Вся ее самоуверенность нынче испарилась, как ацетон из открытого флакона. Кто она такая, ей больше неведомо, да и неинтересно совсем.
Она ходит на кладбище каждое утро перед работой. Там только и расслабляется немного. Обходит обычно кладбище раз пять и на каждом шагу думает: где же он? Среди мертвых она успокаивается. Здесь ее понимают, здесь согбенные пожилые дамы с лейками в руках сочувственно кивают ей, когда она ненароком всплакнет. Вскоре Бабетта знает наизусть уже все надгробия, помнит все имена: Маргарете Баадер, супруга парикмахера, и Карл Баадер, парикмахер, Анна Вольфрам, вдова галантерейщика, Антон Алльмер, машинист локомотива, Франц Ауэрбах, часовых дел мастер, Йоханн Непомук, Людвиг и Отто Кренер, владельцы мясной лавки и поставщики королевского двора. Всё имена, имена, одни имена, а людей уже нет.

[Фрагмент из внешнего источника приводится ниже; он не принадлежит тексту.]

-- ==== Sys2Proof/Syntax.lean ====
section
/-! DEFINITION. The instructions: one constructor per row of the opcode table (`30_encoding.md` R81). The rows fall into
three decode spaces: block modes (`blk[10:0]`), partition and CEM fields (`blk[28:11]`, the rest of the block being
their data) and host commands (`CMD`). Operands are the fields the row leaves free. `d` is the dual-plane flag `D`, `h`
the precision flag `H`, `b` and `a` the grid offsets, `r0` the low bit of `r` (R80); `data` is `blk[127:17]` of a
one-partition block and `blk[127:29]` otherwise, `str4` the first four bits `blk[28:25]` of the string `S` (R77). -/

namespace Sys2Proof

/-- One instruction. -/
inductive Instr where
  /-- `VOID_EXTENT`: the dynamic-range bit, the two ignored bits, the extents and the colour (R72) -/
  | voidExtent (d : Bool) (rsv : BitVec 2) (minS maxS minT maxT : BitVec 13) (cr cg cb ca : BitVec 16)
  /-- `RESERVED_LOW4_ZERO`: a reserved block mode and its free bits (R162) -/
  | reservedLow4Zero (x : BitVec 7)
  /-- `RESERVED_111_01`: a reserved block mode and its free bits (R162) -/
  | reserved111_01 (hi lo : BitVec 2)
  /-- `RESERVED_111_10`: a reserved block mode and its free bits (R162) -/
  | reserved111_10 (hi lo : BitVec 2)
  /-- `RESERVED_111_11_00`: a reserved block mode and its free bits (R162) -/
  | reserved111_11_00 (hi : BitVec 2)
  /-- `RESERVED_111_11_01`: a reserved block mode and its free bits (R162) -/
  | reserved111_11_01 (hi : BitVec 2)
  /-- `RESERVED_111_11_10`: a reserved block mode and its free bits (R162) -/
  | reserved111_11_10 (hi : BitVec 2)
  /-- `MODE_L0_R1`: layout 0 with `r2 r1` = 1 (R74) -/
  | modeL0R1 (d h : Bool) (b a : Nat) (r0 : Bool)
  /-- `MODE_L0_R2`: layout 0 with `r2 r1` = 2 (R74) -/
  | modeL0R2 (d h : Bool) (b a : Nat) (r0 : Bool)
  /-- `MODE_L0_R3`: layout 0 with `r2 r1` = 3 (R74) -/
  | modeL0R3 (d h : Bool) (b a : Nat) (r0 : Bool)
  /-- `MODE_L1_R1`: layout 1 with `r2 r1` = 1 (R74) -/
  | modeL1R1 (d h : Bool) (b a : Nat) (r0 : Bool)
  /-- `MODE_L1_R2`: layout 1 with `r2 r1` = 2 (R74) -/
  | modeL1R2 (d h : Bool) (b a : Nat) (r0 : Bool)
  /-- `MODE_L1_R3`: layout 1 with `r2 r1` = 3 (R74) -/
  | modeL1R3 (d h : Bool) (b a : Nat) (r0 : Bool)
  /-- `MODE_L2_R1`: layout 2 with `r2 r1` = 1 (R74) -/
  | modeL2R1 (d h : Bool) (b a : Nat) (r0 : Bool)
  /-- `MODE_L2_R2`: layout 2 with `r2 r1` = 2 (R74) -/
  | modeL2R2 (d h : Bool) (b a : Nat) (r0 : Bool)
  /-- `MODE_L2_R3`: layout 2 with `r2 r1` = 3 (R74) -/
  | modeL2R3 (d h : Bool) (b a : Nat) (r0 : Bool)
  /-- `MODE_L3_R1`: layout 3 with `r2 r1` = 1 (R74) -/
  | modeL3R1 (d h : Bool) (b a : Nat) (r0 : Bool)
  /-- `MODE_L3_R2`: layout 3 with `r2 r1` = 2 (R74) -/
  | modeL3R2 (d h : Bool) (b a : Nat) (r0 : Bool)
  /-- `MODE_L3_R3`: layout 3 with `r2 r1` = 3 (R74) -/
  | modeL3R3 (d h : Bool) (b a : Nat) (r0 : Bool)
  /-- `MODE_L4_R1`: layout 4 with `r2 r1` = 1 (R74) -/
  | modeL4R1 (d h : Bool) (b a : Nat) (r0 : Bool)
  /-- `MODE_L4_R2`: layout 4 with `r2 r1` = 2 (R74) -/
  | modeL4R2 (d h : Bool) (b a : Nat) (r0 : Bool)
  /-- `MODE_L4_R3`: layout 4 with `r2 r1` = 3 (R74) -/
  | modeL4R3 (d h : Bool) (b a : Nat) (r0 : Bool)
  /-- `MODE_L5_R1`: layout 5 with `r2 r1` = 1 (R74) -/
  | modeL5R1 (d h : Bool) (a : Nat) (r0 : Bool)
  /-- `MODE_L5_R2`: layout 5 with `r2 r1` = 2 (R74) -/
  | modeL5R2 (d h : Bool) (a : Nat) (r0 : Bool)
  /-- `MODE_L5_R3`: layout 5 with `r2 r1` = 3 (R74) -/
  | modeL5R3 (d h : Bool) (a : Nat) (r0 : Bool)
  /-- `MODE_L6_R1`: layout 6 with `r2 r1` = 1 (R74) -/
  | modeL6R1 (d h : Bool) (a : Nat) (r0 : Bool)
  /-- `MODE_L6_R2`: layout 6 with `r2 r1` = 2 (R74) -/
  | modeL6R2 (d h : Bool) (a : Nat) (r0 : Bool)
  /-- `MODE_L6_R3`: layout 6 with `r2 r1` = 3 (R74) -/
  | modeL6R3 (d h : Bool) (a : Nat) (r0 : Bool)
  /-- `MODE_L7_R1`: layout 7 with `r2 r1` = 1 (R74) -/
  | modeL7R1 (d h r0 : Bool)
  /-- `MODE_L7_R2`: layout 7 with `r2 r1` = 2 (R74) -/
  | modeL7R2 (d h r0 : Bool)
  /-- `MODE_L7_R3`: layout 7 with `r2 r1` = 3 (R74) -/
  | modeL7R3 (d h r0 : Bool)
  /-- `MODE_L8_R1`: layout 8 with `r2 r1` = 1 (R74) -/
  | modeL8R1 (d h r0 : Bool)
  /-- `MODE_L8_R2`: layout 8 with `r2 r1` = 2 (R74) -/
  | modeL8R2 (d h r0 : Bool)
  /-- `MODE_L8_R3`: layout 8 with `r2 r1` = 3 (R74) -/
  | modeL8R3 (d h r0 : Bool)
  /-- `MODE_L9_R1`: layout 9 with `r2 r1` = 1 (R74) -/
  | modeL9R1 (b a : Nat) (r0 : Bool)
  /-- `MODE_L9_R2`: layout 9 with `r2 r1` = 2 (R74) -/
  | modeL9R2 (b a : Nat) (r0 : Bool)
  /-- `MODE_L9_R3`: layout 9 with `r2 r1` = 3 (R74) -/
  | modeL9R3 (b a : Nat) (r0 : Bool)
  /-- `CEM0_LDR_LUM_DIRECT`: one partition, CEM 0 (R200) -/
  | cem0LdrLumDirect (data : BitVec 111)
  /-- `CEM1_LDR_LUM_BASE_OFFSET`: one partition, CEM 1 (R201) -/
  | cem1LdrLumBaseOffset (data : BitVec 111)
  /-- `CEM2_HDR_LUM_LARGE`: one partition, CEM 2 (R230) -/
  | cem2HdrLumLarge (data : BitVec 111)
  /-- `CEM3_HDR_LUM_SMALL`: one partition, CEM 3 (R231) -/
  | cem3HdrLumSmall (data : BitVec 111)
  /-- `CEM4_LDR_LUMA_DIRECT`: one partition, CEM 4 (R202) -/
  | cem4LdrLumaDirect (data : BitVec 111)
  /-- `CEM5_LDR_LUMA_BASE_OFFSET`: one partition, CEM 5 (R203) -/
  | cem5LdrLumaBaseOffset (data : BitVec 111)
  /-- `CEM6_LDR_RGB_BASE_SCALE`: one partition, CEM 6 (R204) -/
  | cem6LdrRgbBaseScale (data : BitVec 111)
  /-- `CEM7_HDR_RGB_BASE_SCALE`: one partition, CEM 7 (R232) -/
  | cem7HdrRgbBaseScale (data : BitVec 111)
  /-- `CEM8_LDR_RGB_DIRECT`: one partition, CEM 8 (R205) -/
  | cem8LdrRgbDirect (data : BitVec 111)
  /-- `CEM9_LDR_RGB_BASE_OFFSET`: one partition, CEM 9 (R206) -/
  | cem9LdrRgbBaseOffset (data : BitVec 111)
  /-- `CEM10_LDR_RGB_BASE_SCALE_2A`: one partition, CEM 10 (R207) -/
  | cem10LdrRgbBaseScale2a (data : BitVec 111)
  /-- `CEM11_HDR_RGB_DIRECT`: one partition, CEM 11 (R238) -/
  | cem11HdrRgbDirect (data : BitVec 111)
  /-- `CEM12_LDR_RGBA_DIRECT`: one partition, CEM 12 (R208) -/
  | cem12LdrRgbaDirect (data : BitVec 111)
  /-- `CEM13_LDR_RGBA_BASE_OFFSET`: one partition, CEM 13 (R209) -/
  | cem13LdrRgbaBaseOffset (data : BitVec 111)
  /-- `CEM14_HDR_RGB_LDR_ALPHA`: one partition, CEM 14 (R245) -/
  | cem14HdrRgbLdrAlpha (data : BitVec 111)
  /-- `CEM15_HDR_RGB_HDR_ALPHA`: one partition, CEM 15 (R246) -/
  | cem15HdrRgbHdrAlpha (data : BitVec 111)
  /-- `P2_SHARED_CEM0_LDR_LUM_DIRECT`: 2 partitions sharing CEM 0 (R200) -/
  | p2SharedCem0LdrLumDirect (seed : BitVec 10) (data : BitVec 99)
  /-- `P2_SHARED_CEM1_LDR_LUM_BASE_OFFSET`: 2 partitions sharing CEM 1 (R201) -/
  | p2SharedCem1LdrLumBaseOffset (seed : BitVec 10) (data : BitVec 99)
  /-- `P2_SHARED_CEM2_HDR_LUM_LARGE`: 2 partitions sharing CEM 2 (R230) -/
  | p2SharedCem2HdrLumLarge (seed : BitVec 10) (data : BitVec 99)
  /-- `P2_SHARED_CEM3_HDR_LUM_SMALL`: 2 partitions sharing CEM 3 (R231) -/
  | p2SharedCem3HdrLumSmall (seed : BitVec 10) (data : BitVec 99)
  /-- `P2_SHARED_CEM4_LDR_LUMA_DIRECT`: 2 partitions sharing CEM 4 (R202) -/
  | p2SharedCem4LdrLumaDirect (seed : BitVec 10) (data : BitVec 99)
  /-- `P2_SHARED_CEM5_LDR_LUMA_BASE_OFFSET`: 2 partitions sharing CEM 5 (R203) -/
  | p2SharedCem5LdrLumaBaseOffset (seed : BitVec 10) (data : BitVec 99)
  /-- `P2_SHARED_CEM6_LDR_RGB_BASE_SCALE`: 2 partitions sharing CEM 6 (R204) -/
  | p2SharedCem6LdrRgbBaseScale (seed : BitVec 10) (data : BitVec 99)
  /-- `P2_SHARED_CEM7_HDR_RGB_BASE_SCALE`: 2 partitions sharing CEM 7 (R232) -/
  | p2SharedCem7HdrRgbBaseScale (seed : BitVec 10) (data : BitVec 99)
  /-- `P2_SHARED_CEM8_LDR_RGB_DIRECT`: 2 partitions sharing CEM 8 (R205) -/
  | p2SharedCem8LdrRgbDirect (seed : BitVec 10) (data : BitVec 99)
  /-- `P2_SHARED_CEM9_LDR_RGB_BASE_OFFSET`: 2 partitions sharing CEM 9 (R206) -/
  | p2SharedCem9LdrRgbBaseOffset (seed : BitVec 10) (data : BitVec 99)
  /-- `P2_SHARED_CEM10_LDR_RGB_BASE_SCALE_2A`: 2 partitions sharing CEM 10 (R207) -/
  | p2SharedCem10LdrRgbBaseScale2a (seed : BitVec 10) (data : BitVec 99)
  /-- `P2_SHARED_CEM11_HDR_RGB_DIRECT`: 2 partitions sharing CEM 11 (R238) -/
  | p2SharedCem11HdrRgbDirect (seed : BitVec 10) (data : BitVec 99)
  /-- `P2_SHARED_CEM12_LDR_RGBA_DIRECT`: 2 partitions sharing CEM 12 (R208) -/
  | p2SharedCem12LdrRgbaDirect (seed : BitVec 10) (data : BitVec 99)
  /-- `P2_SHARED_CEM13_LDR_RGBA_BASE_OFFSET`: 2 partitions sharing CEM 13 (R209) -/
  | p2SharedCem13LdrRgbaBaseOffset (seed : BitVec 10) (data : BitVec 99)
  /-- `P2_SHARED_CEM14_HDR_RGB_LDR_ALPHA`: 2 partitions sharing CEM 14 (R245) -/
  | p2SharedCem14HdrRgbLdrAlpha (seed : BitVec 10) (data : BitVec 99)
  /-- `P2_SHARED_CEM15_HDR_RGB_HDR_ALPHA`: 2 partitions sharing CEM 15 (R246) -/
  | p2SharedCem15HdrRgbHdrAlpha (seed : BitVec 10) (data : BitVec 99)
  /-- `P2_INDEP_SEL1`: 2 partitions with independent CEMs, `SEL` = 1 (R194) -/
  | p2IndepSel1 (seed : BitVec 10) (str4 : BitVec 4) (data : BitVec 99)
  /-- `P2_INDEP_SEL2`: 2 partitions with independent CEMs, `SEL` = 2 (R194) -/
  | p2IndepSel2 (seed : BitVec 10) (str4 : BitVec 4) (data : BitVec 99)
  /-- `P2_INDEP_SEL3`: 2 partitions with independent CEMs, `SEL` = 3 (R194) -/
  | p2IndepSel3 (seed : BitVec 10) (str4 : BitVec 4) (data : BitVec 99)
  /-- `P3_SHARED_CEM0_LDR_LUM_DIRECT`: 3 partitions sharing CEM 0 (R200) -/
  | p3SharedCem0LdrLumDirect (seed : BitVec 10) (data : BitVec 99)
  /-- `P3_SHARED_CEM1_LDR_LUM_BASE_OFFSET`: 3 partitions sharing CEM 1 (R201) -/
  | p3SharedCem1LdrLumBaseOffset (seed : BitVec 10) (data : BitVec 99)
  /-- `P3_SHARED_CEM2_HDR_LUM_LARGE`: 3 partitions sharing CEM 2 (R230) -/
  | p3SharedCem2HdrLumLarge (seed : BitVec 10) (data : BitVec 99)
  /-- `P3_SHARED_CEM3_HDR_LUM_SMALL`: 3 partitions sharing CEM 3 (R231) -/
  | p3SharedCem3HdrLumSmall (seed : BitVec 10) (data : BitVec 99)
  /-- `P3_SHARED_CEM4_LDR_LUMA_DIRECT`: 3 partitions sharing CEM 4 (R202) -/
  | p3SharedCem4LdrLumaDirect (seed : BitVec 10) (data : BitVec 99)
  /-- `P3_SHARED_CEM5_LDR_LUMA_BASE_OFFSET`: 3 partitions sharing CEM 5 (R203) -/
  | p3SharedCem5LdrLumaBaseOffset (seed : BitVec 10) (data : BitVec 99)
  /-- `P3_SHARED_CEM6_LDR_RGB_BASE_SCALE`: 3 partitions sharing CEM 6 (R204) -/
  | p3SharedCem6LdrRgbBaseScale (seed : BitVec 10) (data : BitVec 99)
  /-- `P3_SHARED_CEM7_HDR_RGB_BASE_SCALE`: 3 partitions sharing CEM 7 (R232) -/
  | p3SharedCem7HdrRgbBaseScale (seed : BitVec 10) (data : BitVec 99)
  /-- `P3_SHARED_CEM8_LDR_RGB_DIRECT`: 3 partitions sharing CEM 8 (R205) -/
  | p3SharedCem8LdrRgbDirect (seed : BitVec 10) (data : BitVec 99)
  /-- `P3_SHARED_CEM9_LDR_RGB_BASE_OFFSET`: 3 partitions sharing CEM 9 (R206) -/
  | p3SharedCem9LdrRgbBaseOffset (seed : BitVec 10) (data : BitVec 99)
  /-- `P3_SHARED_CEM10_LDR_RGB_BASE_SCALE_2A`: 3 partitions sharing CEM 10 (R207) -/
  | p3SharedCem10LdrRgbBaseScale2a (seed : BitVec 10) (data : BitVec 99)
  /-- `P3_SHARED_CEM11_HDR_RGB_DIRECT`: 3 partitions sharing CEM 11 (R238) -/
  | p3SharedCem11HdrRgbDirect (seed : BitVec 10) (data : BitVec 99)
  /-- `P3_SHARED_CEM12_LDR_RGBA_DIRECT`: 3 partitions sharing CEM 12 (R208) -/
  | p3SharedCem12LdrRgbaDirect (seed : BitVec 10) (data : BitVec 99)
  /-- `P3_SHARED_CEM13_LDR_RGBA_BASE_OFFSET`: 3 partitions sharing CEM 13 (R209) -/
  | p3SharedCem13LdrRgbaBaseOffset (seed : BitVec 10) (data : BitVec 99)
  /-- `P3_SHARED_CEM14_HDR_RGB_LDR_ALPHA`: 3 partitions sharing CEM 14 (R245) -/
  | p3SharedCem14HdrRgbLdrAlpha (seed : BitVec 10) (data : BitVec 99)
  /-- `P3_SHARED_CEM15_HDR_RGB_HDR_ALPHA`: 3 partitions sharing CEM 15 (R246) -/
  | p3SharedCem15HdrRgbHdrAlpha (seed : BitVec 10) (data : BitVec 99)
  /-- `P3_INDEP_SEL1`: 3 partitions with independent CEMs, `SEL` = 1 (R194) -/
  | p3IndepSel1 (seed : BitVec 10) (str4 : BitVec 4) (data : BitVec 99)
  /-- `P3_INDEP_SEL2`: 3 partitions with independent CEMs, `SEL` = 2 (R194) -/
  | p3IndepSel2 (seed : BitVec 10) (str4 : BitVec 4) (data : BitVec 99)
  /-- `P3_INDEP_SEL3`: 3 partitions with independent CEMs, `SEL` = 3 (R194) -/
  | p3IndepSel3 (seed : BitVec 10) (str4 : BitVec 4) (data : BitVec 99)
  /-- `P4_SHARED_CEM0_LDR_LUM_DIRECT`: 4 partitions sharing CEM 0 (R200) -/
  | p4SharedCem0LdrLumDirect (seed : BitVec 10) (data : BitVec 99)
  /-- `P4_SHARED_CEM1_LDR_LUM_BASE_OFFSET`: 4 partitions sharing CEM 1 (R201) -/
  | p4SharedCem1LdrLumBaseOffset (seed : BitVec 10) (data : BitVec 99)
  /-- `P4_SHARED_CEM2_HDR_LUM_LARGE`: 4 partitions sharing CEM 2 (R230) -/
  | p4SharedCem2HdrLumLarge (seed : BitVec 10) (data : BitVec 99)
  /-- `P4_SHARED_CEM3_HDR_LUM_SMALL`: 4 partitions sharing CEM 3 (R231) -/
  | p4SharedCem3HdrLumSmall (seed : BitVec 10) (data : BitVec 99)
  /-- `P4_SHARED_CEM4_LDR_LUMA_DIRECT`: 4 partitions sharing CEM 4 (R202) -/
  | p4SharedCem4LdrLumaDirect (seed : BitVec 10) (data : BitVec 99)
  /-- `P4_SHARED_CEM5_LDR_LUMA_BASE_OFFSET`: 4 partitions sharing CEM 5 (R203) -/
  | p4SharedCem5LdrLumaBaseOffset (seed : BitVec 10) (data : BitVec 99)
  /-- `P4_SHARED_CEM6_LDR_RGB_BASE_SCALE`: 4 partitions sharing CEM 6 (R204) -/
  | p4SharedCem6LdrRgbBaseScale (seed : BitVec 10) (data : BitVec 99)
  /-- `P4_SHARED_CEM7_HDR_RGB_BASE_SCALE`: 4 partitions sharing CEM 7 (R232) -/
  | p4SharedCem7HdrRgbBaseScale (seed : BitVec 10) (data : BitVec 99)
  /-- `P4_SHARED_CEM8_LDR_RGB_DIRECT`: 4 partitions sharing CEM 8 (R205) -/
  | p4SharedCem8LdrRgbDirect (seed : BitVec 10) (data : BitVec 99)
  /-- `P4_SHARED_CEM9_LDR_RGB_BASE_OFFSET`: 4 partitions sharing CEM 9 (R206) -/
  | p4SharedCem9LdrRgbBaseOffset (seed : BitVec 10) (data : BitVec 99)
  /-- `P4_SHARED_CEM10_LDR_RGB_BASE_SCALE_2A`: 4 partitions sharing CEM 10 (R207) -/
  | p4SharedCem10LdrRgbBaseScale2a (seed : BitVec 10) (data : BitVec 99)
  /-- `P4_SHARED_CEM11_HDR_RGB_DIRECT`: 4 partitions sharing CEM 11 (R238) -/
  | p4SharedCem11HdrRgbDirect (seed : BitVec 10) (data : BitVec 99)
  /-- `P4_SHARED_CEM12_LDR_RGBA_DIRECT`: 4 partitions sharing CEM 12 (R208) -/
  | p4SharedCem12LdrRgbaDirect (seed : BitVec 10) (data : BitVec 99)
  /-- `P4_SHARED_CEM13_LDR_RGBA_BASE_OFFSET`: 4 partitions sharing CEM 13 (R209) -/
  | p4SharedCem13LdrRgbaBaseOffset (seed : BitVec 10) (data : BitVec 99)
  /-- `P4_SHARED_CEM14_HDR_RGB_LDR_ALPHA`: 4 partitions sharing CEM 14 (R245) -/
  | p4SharedCem14HdrRgbLdrAlpha (seed : BitVec 10) (data : BitVec 99)
  /-- `P4_SHARED_CEM15_HDR_RGB_HDR_ALPHA`: 4 partitions sharing CEM 15 (R246) -/
  | p4SharedCem15HdrRgbHdrAlpha (seed : BitVec 10) (data : BitVec 99)
  /-- `P4_INDEP_SEL1`: 4 partitions with independent CEMs, `SEL` = 1 (R194) -/
  | p4IndepSel1 (seed : BitVec 10) (str4 : BitVec 4) (data : BitVec 99)
  /-- `P4_INDEP_SEL2`: 4 partitions with independent CEMs, `SEL` = 2 (R194) -/
  | p4IndepSel2 (seed : BitVec 10) (str4 : BitVec 4) (data : BitVec 99)
  /-- `P4_INDEP_SEL3`: 4 partitions with independent CEMs, `SEL` = 3 (R194) -/
  | p4IndepSel3 (seed : BitVec 10) (str4 : BitVec 4) (data : BitVec 99)
  /-- `NOP`: command 0 (R90) -/
  | nop
  /-- `DECODE`: command 1 (R90) -/
  | decode
  /-- `ISVALID`: command 2 (R90) -/
  | isvalid
  /-- `ENC_VOID`: command 3 (R90) -/
  | encVoid
  /-- `ENC_NORMAL`: command 4 (R90) -/
  | encNormal
  /-- `GEN_DEFAULT`: command 5 (R90) -/
  | genDefault
  /-- `RESERVED_6`: command 6 (R90) -/
  | reserved6
  /-- `RESERVED_7`: command 7 (R90) -/
  | reserved7
deriving DecidableEq, Repr

end Sys2Proof
end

Куда они все делись? – искренне недоумевает Бабетта. Фриц Бадер, куда ты делся? Уверовать бы во что-нибудь, да не научил никто. Родители верующими не были, в церкви она бывала только как туристка. Ее богом стал отец. Он был всемогущ. По вечерам он заходил к ней в детскую поцеловать на ночь, и она просила: «Пусть в Африке человек перейдет улицу». Он щелкал пальцами и объявлял: «В Африке человек перешел улицу!» «Сделай так, чтобы в Японии ребенок играл с мячиком». «Он уже играет с мячиком», – отвечал отец, и маленькая Бабетта совершенно отчетливо видела и ребенка, и его мячик. «Хочу, чтобы расцвел красный тюльпан». – «Уже расцветает».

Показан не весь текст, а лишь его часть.